About this task =
What is needed is the number of lines below that contain the string "firstCause", with no other text.

Items from a dataset =
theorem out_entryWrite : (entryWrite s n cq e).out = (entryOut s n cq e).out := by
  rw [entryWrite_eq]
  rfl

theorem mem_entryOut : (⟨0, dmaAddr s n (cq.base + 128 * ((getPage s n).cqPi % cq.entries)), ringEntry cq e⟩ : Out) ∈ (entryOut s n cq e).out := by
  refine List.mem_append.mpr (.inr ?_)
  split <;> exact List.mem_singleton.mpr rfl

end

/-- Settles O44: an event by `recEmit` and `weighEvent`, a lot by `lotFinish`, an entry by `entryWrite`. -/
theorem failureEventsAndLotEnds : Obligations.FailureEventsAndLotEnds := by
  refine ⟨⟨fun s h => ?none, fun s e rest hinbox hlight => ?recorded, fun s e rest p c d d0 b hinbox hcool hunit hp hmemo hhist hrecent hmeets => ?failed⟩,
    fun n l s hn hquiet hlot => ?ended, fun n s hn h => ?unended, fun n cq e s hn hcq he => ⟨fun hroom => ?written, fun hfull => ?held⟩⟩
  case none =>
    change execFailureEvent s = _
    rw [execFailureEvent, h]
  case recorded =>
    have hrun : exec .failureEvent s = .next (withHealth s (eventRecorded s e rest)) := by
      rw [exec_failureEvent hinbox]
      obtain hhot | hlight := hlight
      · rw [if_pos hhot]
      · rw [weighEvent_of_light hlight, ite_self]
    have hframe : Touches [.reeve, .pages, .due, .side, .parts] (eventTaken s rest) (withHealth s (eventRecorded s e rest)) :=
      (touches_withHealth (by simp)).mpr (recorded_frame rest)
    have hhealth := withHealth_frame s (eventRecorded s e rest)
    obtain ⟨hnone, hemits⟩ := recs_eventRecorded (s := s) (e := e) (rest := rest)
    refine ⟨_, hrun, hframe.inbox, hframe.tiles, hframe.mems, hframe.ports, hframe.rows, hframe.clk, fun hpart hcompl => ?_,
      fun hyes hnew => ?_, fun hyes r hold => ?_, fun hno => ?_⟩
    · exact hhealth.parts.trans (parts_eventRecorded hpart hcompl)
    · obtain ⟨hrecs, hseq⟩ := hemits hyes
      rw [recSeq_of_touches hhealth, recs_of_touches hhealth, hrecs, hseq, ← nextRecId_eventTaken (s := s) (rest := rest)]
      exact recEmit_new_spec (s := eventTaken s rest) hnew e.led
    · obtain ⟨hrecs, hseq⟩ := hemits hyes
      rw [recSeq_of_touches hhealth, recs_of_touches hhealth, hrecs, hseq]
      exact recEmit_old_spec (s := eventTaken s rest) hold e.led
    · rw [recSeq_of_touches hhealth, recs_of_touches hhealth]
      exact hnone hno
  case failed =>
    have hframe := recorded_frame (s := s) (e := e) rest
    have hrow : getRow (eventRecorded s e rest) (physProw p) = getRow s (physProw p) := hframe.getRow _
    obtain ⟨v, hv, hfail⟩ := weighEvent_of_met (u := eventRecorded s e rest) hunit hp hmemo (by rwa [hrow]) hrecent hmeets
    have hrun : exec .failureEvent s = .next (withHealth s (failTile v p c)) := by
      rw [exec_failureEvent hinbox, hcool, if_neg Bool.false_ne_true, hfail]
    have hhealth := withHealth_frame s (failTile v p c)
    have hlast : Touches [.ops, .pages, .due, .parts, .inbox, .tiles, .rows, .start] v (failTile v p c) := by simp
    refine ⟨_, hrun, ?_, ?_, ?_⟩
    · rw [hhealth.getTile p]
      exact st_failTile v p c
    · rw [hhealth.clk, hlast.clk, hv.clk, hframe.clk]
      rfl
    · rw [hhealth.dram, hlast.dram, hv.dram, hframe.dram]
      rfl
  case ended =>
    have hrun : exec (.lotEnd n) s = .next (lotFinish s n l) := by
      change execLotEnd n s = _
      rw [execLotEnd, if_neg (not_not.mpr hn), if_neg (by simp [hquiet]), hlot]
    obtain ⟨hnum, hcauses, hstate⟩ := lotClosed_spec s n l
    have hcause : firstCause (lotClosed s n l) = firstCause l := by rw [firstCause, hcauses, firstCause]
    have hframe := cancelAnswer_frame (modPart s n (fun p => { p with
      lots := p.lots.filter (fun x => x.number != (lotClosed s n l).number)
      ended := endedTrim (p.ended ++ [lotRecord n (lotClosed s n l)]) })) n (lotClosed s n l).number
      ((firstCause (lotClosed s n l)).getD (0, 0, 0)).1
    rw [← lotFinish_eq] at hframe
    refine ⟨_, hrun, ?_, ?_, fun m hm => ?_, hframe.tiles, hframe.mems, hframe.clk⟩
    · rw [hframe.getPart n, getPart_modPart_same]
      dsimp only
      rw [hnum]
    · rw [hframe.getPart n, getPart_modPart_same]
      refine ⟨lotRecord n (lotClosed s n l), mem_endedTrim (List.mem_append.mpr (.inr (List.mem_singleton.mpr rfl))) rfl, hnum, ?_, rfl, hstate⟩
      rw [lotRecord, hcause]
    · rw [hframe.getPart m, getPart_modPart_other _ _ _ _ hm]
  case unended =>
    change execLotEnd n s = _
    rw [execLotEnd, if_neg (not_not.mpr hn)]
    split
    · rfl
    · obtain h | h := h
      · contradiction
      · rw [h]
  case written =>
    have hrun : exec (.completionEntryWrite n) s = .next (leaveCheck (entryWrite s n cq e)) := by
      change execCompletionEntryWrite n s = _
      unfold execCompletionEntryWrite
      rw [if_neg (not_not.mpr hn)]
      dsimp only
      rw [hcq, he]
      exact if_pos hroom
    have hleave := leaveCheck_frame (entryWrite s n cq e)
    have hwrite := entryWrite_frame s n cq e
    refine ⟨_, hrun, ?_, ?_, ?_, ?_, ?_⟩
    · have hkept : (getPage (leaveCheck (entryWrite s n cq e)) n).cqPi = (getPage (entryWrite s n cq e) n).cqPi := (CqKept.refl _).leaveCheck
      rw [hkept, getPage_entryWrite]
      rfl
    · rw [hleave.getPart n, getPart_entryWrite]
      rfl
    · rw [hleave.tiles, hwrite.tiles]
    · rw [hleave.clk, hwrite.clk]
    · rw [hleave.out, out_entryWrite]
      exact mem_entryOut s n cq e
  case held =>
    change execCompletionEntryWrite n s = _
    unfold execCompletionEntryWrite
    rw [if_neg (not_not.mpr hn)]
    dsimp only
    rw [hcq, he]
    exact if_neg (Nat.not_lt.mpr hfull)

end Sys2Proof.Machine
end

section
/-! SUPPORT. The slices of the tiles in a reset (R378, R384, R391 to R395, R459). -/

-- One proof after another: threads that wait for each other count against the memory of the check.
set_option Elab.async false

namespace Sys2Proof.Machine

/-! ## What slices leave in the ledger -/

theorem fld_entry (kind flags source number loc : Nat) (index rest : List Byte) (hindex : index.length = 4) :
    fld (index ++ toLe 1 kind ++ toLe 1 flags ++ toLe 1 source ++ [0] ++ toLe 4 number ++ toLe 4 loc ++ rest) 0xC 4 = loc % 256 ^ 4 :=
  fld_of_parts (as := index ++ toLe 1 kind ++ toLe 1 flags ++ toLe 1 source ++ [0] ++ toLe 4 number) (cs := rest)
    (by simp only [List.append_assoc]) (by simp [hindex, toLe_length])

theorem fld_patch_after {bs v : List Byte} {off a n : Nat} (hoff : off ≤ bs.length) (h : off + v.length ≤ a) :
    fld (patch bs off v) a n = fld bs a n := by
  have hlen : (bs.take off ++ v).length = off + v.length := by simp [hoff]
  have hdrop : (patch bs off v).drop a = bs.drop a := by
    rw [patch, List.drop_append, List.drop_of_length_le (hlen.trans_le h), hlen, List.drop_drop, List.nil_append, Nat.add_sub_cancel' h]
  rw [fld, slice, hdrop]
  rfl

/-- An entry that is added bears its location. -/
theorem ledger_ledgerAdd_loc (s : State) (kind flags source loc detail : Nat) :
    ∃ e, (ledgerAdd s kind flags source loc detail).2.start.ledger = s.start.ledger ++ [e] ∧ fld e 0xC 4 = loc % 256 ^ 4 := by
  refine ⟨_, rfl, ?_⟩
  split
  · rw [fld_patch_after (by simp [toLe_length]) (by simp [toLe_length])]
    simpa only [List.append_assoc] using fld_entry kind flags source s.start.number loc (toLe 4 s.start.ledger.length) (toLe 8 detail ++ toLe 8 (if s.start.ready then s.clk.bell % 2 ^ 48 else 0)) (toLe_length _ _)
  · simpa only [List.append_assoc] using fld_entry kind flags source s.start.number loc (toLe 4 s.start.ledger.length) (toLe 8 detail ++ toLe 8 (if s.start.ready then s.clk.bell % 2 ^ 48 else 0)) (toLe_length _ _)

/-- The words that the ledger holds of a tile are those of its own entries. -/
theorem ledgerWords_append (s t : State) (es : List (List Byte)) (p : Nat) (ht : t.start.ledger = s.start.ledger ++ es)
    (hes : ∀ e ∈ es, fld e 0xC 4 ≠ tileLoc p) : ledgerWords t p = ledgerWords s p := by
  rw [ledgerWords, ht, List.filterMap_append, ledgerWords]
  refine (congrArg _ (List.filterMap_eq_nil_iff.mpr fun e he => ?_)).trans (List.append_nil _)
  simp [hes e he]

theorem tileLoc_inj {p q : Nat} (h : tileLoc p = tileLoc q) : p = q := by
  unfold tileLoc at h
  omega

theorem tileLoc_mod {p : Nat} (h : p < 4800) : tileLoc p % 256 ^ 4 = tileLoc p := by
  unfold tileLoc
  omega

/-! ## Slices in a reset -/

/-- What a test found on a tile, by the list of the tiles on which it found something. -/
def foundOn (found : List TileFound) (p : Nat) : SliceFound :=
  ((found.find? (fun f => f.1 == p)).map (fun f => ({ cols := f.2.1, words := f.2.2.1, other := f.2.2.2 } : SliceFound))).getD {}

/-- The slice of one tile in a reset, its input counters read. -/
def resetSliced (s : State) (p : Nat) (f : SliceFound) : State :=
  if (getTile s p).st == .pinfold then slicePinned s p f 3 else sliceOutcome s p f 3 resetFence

Expected answer =
2